Task details
Set out exactly every line of the entries below, starting at the line that holds "let s := match s.progAt n with" and stopping after the line that holds "(l.foldl max n)".

Records for processing section start

-- ==== Sys2Proof/Machine/Orbits.lean ====
section
/-! DEFINITION. Sample indices, orbits and frames: the close by frontier and by deadline, orbit stamps, and the close of
corner-turn frames (02_time_bases.md R34 to R44; 06_midway_exchange.md R144 to R146). -/

namespace Sys2Proof.Machine

/-! ### What an orbit opens with -/

/-- Opens the orbits up to three beyond the oldest, which ingest accepts (02 R40, R43). -/
def openOrbits (s : State) : State :=
  match s.orb.oldest with
  | none => s
  | some o =>
    let now := s.currentTerms
    let opened := (List.range 4).filter fun k => !thas s.orb.terms (o + k) && (s.progAt (o + k)).isSome
    { s with orb := { s.orb with terms := opened.foldl (fun t k => tput t (o + k) now) s.orb.terms } }

/-- t(x) of 02 R37 in whole nanoseconds, rounded up. -/
def nominalNs (t : OrbitTerms) (fs x : Nat) : Nat := t.zeroS * 10 ^ 9 + t.zeroNs + ceilDiv (x * 10 ^ 9) fs

/-- The ingest deadline of orbit `n` in nanoseconds (02 R38 case 2). -/
def deadlineNs (s : State) (p : Programme) (n : Nat) : Nat :=
  nominalNs (s.terms n) p.fsHz ((n + 1) * p.t + (s.terms n).margin) + (s.terms n).slackUs * 1000

/-- Whether base `b` has reached a time in nanoseconds (02 R42). -/
def State.reached (s : State) (b ns : Nat) : Bool := (s.tb b).hasTime && decide (ns * nsUnit ≤ (s.tb b).count)

/-! ### Orbit stamps (02 R44) -/

/-- Takes the stamps of orbits from TB0 now. -/
def takeStamps (due : List Nat) (s : State) : State :=
  { s with orb := { s.orb with stamps := due.foldl (fun t k => tput t k s.stamp) s.orb.stamps
                               stampTaken := due ++ s.orb.stampTaken } }

/-- The deadline base of orbit `n`, and t(nT) on it. -/
def State.stampAt (s : State) (n : Nat) : Option (Nat × Nat) :=
  (s.progAt n).map fun p => ((s.terms n).base, nominalNs (s.terms n) p.fsHz (n * p.t))

/-- The last orbit of a programme whose t(nT) a count has reached. -/
def orbitBegun (t : OrbitTerms) (p : Programme) (count : Nat) : Nat :=
  (count / nsUnit - (t.zeroS * 10 ^ 9 + t.zeroNs)) * p.fsHz / (10 ^ 9 * max 1 p.t)

/-- The orbits without a stamp that base `b` came to as it went from a count, or from having no time, to its present one. -/
def stampsDue (s : State) (b : Nat) (old : Option Nat) : List Nat :=
  let armed := if (s.slotIn .inEffect).isSome then none else (s.slotIn .armed).map fun i => (s.slot i).swapOrbit
  match (match s.orb.oldest, armed with | some o, some n => some (min o n) | some o, none => some o | none, x => x) with
  | none => []
  | some o =>
    let later := s.heldProgrammes.flatMap fun p =>
      let first := max (o + 4) (orbitBegun s.currentTerms p (old.getD 0))
      (List.range (orbitBegun s.currentTerms p (s.tb b).count + 1 - first)).map (first + ·)
    (((List.range 4).map (o + ·)) ++ later).eraseDups.filter fun n =>
      !s.orb.stampTaken.contains n &&
        match s.stampAt n with
        | some (base, ns) => base == b && s.reached b ns && old.all fun c => decide (c < ns * nsUnit)
        | none => false

/-! ### Frames at the owner (06 R145, R146) -/

/-- The devices whose CLOSE of orbit `n` has not arrived, as a mask. -/
def missingMask (s : State) (p : Programme) (n : Nat) : Nat :=
  p.links.foldl (fun m l => if thas (tget s.ct.closes n []) (s.linkOf l.hp) then m else m ||| 2 ^ l.peer) 0

/-- Whether every CLOSE of orbit `n` has arrived and local ingest has closed it. -/
def frameReady (s : State) (n : Nat) : Bool :=
  match s.orb.oldest, s.progAt n with
  | some o, some p => decide (n < o) && missingMask s p n == 0
  | none, some p => missingMask s p n == 0
  | _, none => false

/-- The ring positions of the blocks of orbit `n` become HELD (07 R161). -/
def holdBlocks (p : Programme) (n : Nat) (s : State) : State :=
  match p.region 1 with
  | none => s
  | some r =>
    let b := p.n / 256
    let dir := (tget s.ct.dir (r.base / 2 ^ 15) []).map fun e =>
      if e.2.state = 1 ∧ n * b ≤ e.2.block ∧ e.2.block < (n + 1) * b then (e.1, { e.2 with state := 2 }) else e
    { s with ct := { s.ct with dir := tput s.ct.dir (r.base / 2 ^ 15) dir } }

/-- Closes one frame; a close by deadline raises EV_MW_FRAME_DEADLINE for each (06 R146). -/
def closeFrameOne (n : Nat) (byDeadline : Bool) (s : State) : State :=
  match s.progAt n with
  | none => { s with ct := { s.ct with frame := some (n + 1) } }
  | some p =>
    let flags := (tget s.ct.closes n []).any (·.2)
    let late := byDeadline || s.orb.byDeadline.contains n || flags
    let rec' : ClosedFrame :=
      { orbit := n, stamp := s.stampOf (s.terms n).base, missing := missingMask s p n, byDeadline := byDeadline }
    let s := holdBlocks p n s
    let s := { s with
      ct := { s.ct with frame := some (n + 1), closes := tdel s.ct.closes n, closed := (rec' :: s.ct.closed).take 16
                        deadlineFrames := if late then n :: s.ct.deadlineFrames else s.ct.deadlineFrames }
      orb := { s.orb with terms := tdel s.orb.terms n } }
    let s := p.links.foldl (fun s l => s.onMw (s.linkOf l.hp) fun m =>
      { m with segNext := m.segNext.filter fun e => decide (n < e.1 / 2 ^ 19) }) s
    if byDeadline then raise 995 { s with ing := { s.ing with framesByDeadline := satInc 32 s.ing.framesByDeadline } } else s

/-- Closes the frames up to `n`, in orbit order, with one cause. -/
def closeFrames (n : Nat) (byDeadline : Bool) (s : State) : State :=
  match s.ct.frame with
  | none => s
  | some o =>
    if n < o then s
    else
      ((List.range (n + 1 - o)).map (o + ·)).foldl (fun s k => closeFrameOne k byDeadline s) s

/-- The last of the orbits from `o` on, at most `k` of them, that fits. -/
def lastWhere (p : Nat → Bool) (o k : Nat) : Option Nat := ((List.range k).reverse.map (o + ·)).find? p

/-- Closes by marker every frame whose CLOSE frames have all arrived. -/
def framesByMarker (s : State) : State :=
  match s.ct.frame with
  | none => s
  | some o => match lastWhere (frameReady s) o (match s.orb.oldest with | some i => i - o | none => 4) with
    | some n => closeFrames n false s
    | none => s

/-! ### Ingest closes (02 R38 to R40) -/

/-- Closes one orbit at ingest. -/
def closeOrbitOne (n : Nat) (byDeadline : Bool) (s : State) : State :=
  let s := if s.orb.stampTaken.contains n then s else takeStamps [n] s
  let s := if byDeadline then
      { s with orb := { s.orb with byDeadline := n :: s.orb.byDeadline }
               ing := { s.ing with orbitsByDeadline := satInc 32 s.ing.orbitsByDeadline } }
    else s
  let s := match s.progAt n with
    | some p => queueCloses p n byDeadline s
    | none => s
  let s := if 3 ≤ s.pwr.stage then
      { s with pwr := { s.pwr with
          shedOrbits := satInc 32 s.pwr.shedOrbits, shedFirst := some (s.pwr.shedFirst.getD n), shedLast := some n } }
    else s
  openOrbits { s with orb := { s.orb with
    oldest := if (s.progAt (n + 1)).isSome then some (n + 1) else none
    stampTaken := s.orb.stampTaken.filter fun k => decide (n < k) } }

/-- Closes the orbits up to `n` at ingest, in orbit order, with one cause; then the frames that became complete. -/
def closeOrbits (n : Nat) (byDeadline : Bool) (s : State) : State :=
  match s.orb.oldest with
  | none => s
  | some o =>
    if n < o then s
    else
      let s := ((List.range (n + 1 - o)).map (o + ·)).foldl (fun s k => closeOrbitOne k byDeadline s) s
      let s := if byDeadline then raise 976 s else s
      noDeadlineCheck (framesByMarker s)

/-- The frontier reaches the close points of open orbits (02 R38 case 1). -/
def frontierClose (s : State) : State :=
  match s.orb.oldest, s.orb.frontier with
  | some o, some x =>
    match lastWhere (fun n => match s.progAt n with
        | some p => decide ((n + 1) * p.t - 1 + (s.terms n).margin ≤ x)
        | none => false) o 4 with
    | some n => closeOrbits n false s
    | none => s
  | _, _ => s

/-- Whether the deadline of orbit `n`, plus a slack in nanoseconds, has passed (02 R38 case 2, 06 R145). -/
def deadlinePassed (s : State) (extra : Nat) (n : Nat) : Bool :=
  match s.progAt n with
  | some p => s.reached (s.terms n).base (deadlineNs s p n + extra)
  | none => false

/-- The greatest of the numbers. -/
def greatest : List Nat → Option Nat
  | [] => none
  | n :: l => some (l.foldl max n)

/-- The last orbit from `o` on that fits, where fitting is a deadline of R38 plus a slack in nanoseconds on the orbit's base:
one of the first `k`, whose terms may differ, or the last that the time of the present base has reached in a programme, or
the last that a programme owns. -/
def lastDue (s : State) (p : Nat → Bool) (extra o k : Nat) : Option Nat :=
  let t := s.currentTerms
  let spent := (s.tb t.base).ns - (t.zeroS * 10 ^ 9 + t.zeroNs + t.slackUs * 1000 + extra)
  let far := s.heldProgrammes.map fun q => (spent * q.fsHz / 10 ^ 9 - t.margin) / max 1 q.t - 1
  let ends := s.heldSlots.flatMap fun x => (x.swapOrbit :: x.haltOrbit.toList).map (· - 1)
  greatest ((((List.range k).map (o + ·)) ++ far ++ ends).filter fun n => decide (o ≤ n) && p n)

/-- Closes at ingest every orbit whose deadline has passed. -/
def orbitsDue (s : State) : State :=
  match s.orb.oldest with
  | none => s
  | some o => match lastDue s (deadlinePassed s 0) 0 o 4 with
    | some n => closeOrbits n true s
    | none => s

/-- Closes every frame whose deadline has passed, ingest first (06 R145). -/
def framesDue (s : State) : State :=
  match s.ct.frame with
  | none => s
  | some o =>
    let open' := match s.orb.oldest with | some i => i + 4 - o | none => 4
    match lastDue s (fun n => deadlinePassed s ((s.terms n).frameSlackUs * 1000) n) (s.currentTerms.frameSlackUs * 1000) o open' with
    | some n => closeFrames n true (closeOrbits n true s)
    | none => s

/-! ### The commands -/

/-- ORBIT_DEADLINE_CLOSE: after `dt` core cycles the deadline base reaches an orbit's deadline (02 R38, R39, R42). -/
def execOrbitDeadlineClose (dt : Nat) (s : State) : Host.Outcome State Fault Refusal := .next (orbitsDue (s.advance dt))

/-- FRAME_DEADLINE_CLOSE: after `dt` core cycles a frame's deadline expires (06 R145). -/
def execFrameDeadlineClose (dt : Nat) (s : State) : Host.Outcome State Fault Refusal := .next (framesDue (s.advance dt))

/-- The count of a running base before the advance of the last `dt` cycles, at least one; none where it began after that. -/
def State.countBefore (s : State) (b dt : Nat) : Option Nat :=
  let d := max dt 1 * (s.tb b).increment
  if d ≤ (s.tb b).count then some ((s.tb b).count - d) else none

/-- A pulse falls due on a pin: it rises, or its high time is extended (02 R45). -/
def pulseDue (n : Nat) (s : State) : State :=
  let b := s.tb n
  if !b.hasTime || b.ppsHold.isSome then s
  else s.onTb n fun b => { b with ppsOut := some (b.count + s.tbKey n 0xD * 1000 * nsUnit) }

/-- Takes every stamp that the advance of the last `dt` cycles reached; where there is one, the pins in mode 2 give their
pulse (02 R44, R45). -/
def stampsReached (dt : Nat) (s : State) : State :=
  let due := (List.range 4).flatMap fun b => stampsDue s b (s.countBefore b dt)
  if due.isEmpty then s
  else (List.range 4).foldl (fun s n =>
    if s.tbKey n 0xC = 2 then pulseDue n (s.onTb n fun b => { b with ppsHold := none }) else s) (takeStamps due s)

/-- ORBIT_STAMP: after `dt` core cycles the deadline base reaches t(nT), and the stamp is taken from TB0; pins in mode 2
give their pulse (02 R44, R45). -/
def execOrbitStamp (dt : Nat) (s : State) : Host.Outcome State Fault Refusal :=
  .next (stampsReached dt (s.advance dt))

end Sys2Proof.Machine
end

Records for processing section end

Answer space
  let s := match s.progAt n with
    | some p => queueCloses p n byDeadline s
    | none => s
  let s := if 3 ≤ s.pwr.stage then
      { s with pwr := { s.pwr with
          shedOrbits := satInc 32 s.pwr.shedOrbits, shedFirst := some (s.pwr.shedFirst.getD n), shedLast := some n } }
    else s
  openOrbits { s with orb := { s.orb with
    oldest := if (s.progAt (n + 1)).isSome then some (n + 1) else none
    stampTaken := s.orb.stampTaken.filter fun k => decide (n < k) } }

/-- Closes the orbits up to `n` at ingest, in orbit order, with one cause; then the frames that became complete. -/
def closeOrbits (n : Nat) (byDeadline : Bool) (s : State) : State :=
  match s.orb.oldest with
  | none => s
  | some o =>
    if n < o then s
    else
      let s := ((List.range (n + 1 - o)).map (o + ·)).foldl (fun s k => closeOrbitOne k byDeadline s) s
      let s := if byDeadline then raise 976 s else s
      noDeadlineCheck (framesByMarker s)

/-- The frontier reaches the close points of open orbits (02 R38 case 1). -/
def frontierClose (s : State) : State :=
  match s.orb.oldest, s.orb.frontier with
  | some o, some x =>
    match lastWhere (fun n => match s.progAt n with
        | some p => decide ((n + 1) * p.t - 1 + (s.terms n).margin ≤ x)
        | none => false) o 4 with
    | some n => closeOrbits n false s
    | none => s
  | _, _ => s

/-- Whether the deadline of orbit `n`, plus a slack in nanoseconds, has passed (02 R38 case 2, 06 R145). -/
def deadlinePassed (s : State) (extra : Nat) (n : Nat) : Bool :=
  match s.progAt n with
  | some p => s.reached (s.terms n).base (deadlineNs s p n + extra)
  | none => false

/-- The greatest of the numbers. -/
def greatest : List Nat → Option Nat
  | [] => none
  | n :: l => some (l.foldl max n)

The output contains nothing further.